§ Task
Everything from the line with "match (decodeOne c).run bs with" through the final line below should be copied out exactly, and nothing else should appear.
== Record excerpts ==
-- ==== Sys2Proof/Tests/Slice0.lean ====
section
/-! SUPPORT. Tests: which terms are well formed, the decoding of every row of spec/opcode_table.json, single steps whose
results 96_derived_vectors.md works out, and, for each obligation with hypotheses, states and operands that meet them. -/

namespace Sys2Proof.Tests

set_option Elab.async false

open Sys2Proof Sys2Proof.Machine

/-! ## Well-formed instructions -/

/-- 32-bit and 16-bit code. -/
def c32 : DecodeCtx := { d32 := true }
def c16 : DecodeCtx := { d32 := false }

/-- [BP] has no 16-bit form without a displacement (30_encoding.md R323). -/
theorem test_wf_bp_needs_displacement :
    Instr.wf c16 (.negEb (.mem (.m16 (.based .bp .none)))) = false ∧
    Instr.wf c16 (.negEb (.mem (.m16 (.based .bp (.d8 0))))) = true := by decide +kernel

/-- ESP as a base needs the SIB byte (30_encoding.md R321). -/
theorem test_wf_esp_needs_sib :
    Instr.wf c32 (.negEb (.mem (.m32 (.based .esp .none)))) = false ∧
    Instr.wf c32 (.negEb (.mem (.m32 (.sib 0 .esp .esp .none)))) = true := by decide +kernel

/-- EBP as a base needs a displacement, with and without SIB (30_encoding.md R321, R322). -/
theorem test_wf_ebp_needs_displacement :
    Instr.wf c32 (.negEb (.mem (.m32 (.based .ebp .none)))) = false ∧
    Instr.wf c32 (.negEb (.mem (.m32 (.sib 1 .eax .ebp .none)))) = false ∧
    Instr.wf c32 (.negEb (.mem (.m32 (.sib 1 .eax .ebp (.d8 0))))) = true := by decide +kernel

/-- A memory operand is of the address size in force, in every operand kind (30_encoding.md R311). -/
theorem test_wf_address_size :
    Instr.wf c32 (.negEb (.mem (.m16 (.based .bx .none)))) = false ∧
    Instr.wf c16 (.negEb (.mem (.m32 (.based .ebx .none)))) = false ∧
    Instr.wf { c32 with ad67 := true } (.negEb (.mem (.m16 (.based .bx .none)))) = true ∧
    Instr.wf c32 (.leaGvM .eax (.m16 (.based .bx .none))) = false ∧
    Instr.wf c32 (.imulGvEvIv .eax (.mem (.m16 (.based .bx .none))) 1) = false ∧
    Instr.wf c32 (.movSwEw .ds (.mem (.m16 (.based .bx .none)))) = false := by decide +kernel

/-- Immediates, displacements, far offsets and direct offsets fit their size (30_encoding.md R335 to R339). -/
theorem test_wf_fits :
    Instr.wf c16 (.pushIv 0x10000) = false ∧ Instr.wf c16 (.pushIv 0xFFFF) = true ∧
    Instr.wf c16 (.movEvIv (.reg .eax) 0x10000) = false ∧ Instr.wf c16 (.jmpJv 0x10000) = false ∧
    Instr.wf c16 (.callAp 0x10000 8) = false ∧ Instr.wf c16 (.movALOb 0x10000) = false ∧
    Instr.wf { c16 with ad67 := true } (.movALOb 0x10000) = true := by decide +kernel

/-- MOV to CS and XCHG EAX,EAX are no terms of their own: the first is undefined, the second is NOP (30_encoding.md
R349, R361). -/
theorem test_wf_register_fields :
    Instr.wf c32 (.movSwEw .cs (.reg .eax)) = false ∧ Instr.wf c32 (.xchgEAXRv .eax) = false ∧
    Instr.wf c32 (.movSwEw .ss (.reg .eax)) = true ∧ Instr.wf c32 (.xchgEAXRv .ecx) = true := by decide +kernel

/-! ## Decoding -/

/-- `bs` decodes to `i` alone. -/
def reads (c : DecodeCtx) (bs : List Byte) (i : Instr) : Bool :=
  match (decodeOne c).run bs with
  | .ok (j, []) => j == i
  | _ => false

/-- A row of the decode tests, in 32-bit code. -/
def decodes32 (r : List Byte × Instr) : Bool := reads c32 r.1 r.2

/-- The memory operand [EBX+12H] of the decode tests: modR/M mod 1, rm 3, then 12H. -/
def m : Mem := .m32 (.based .ebx (.d8 0x12))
===
§ Solution for this exercise
  match (decodeOne c).run bs with
  | .ok (j, []) => j == i
  | _ => false

/-- A row of the decode tests, in 32-bit code. -/
def decodes32 (r : List Byte × Instr) : Bool := reads c32 r.1 r.2

/-- The memory operand [EBX+12H] of the decode tests: modR/M mod 1, rm 3, then 12H. -/
def m : Mem := .m32 (.based .ebx (.d8 0x12))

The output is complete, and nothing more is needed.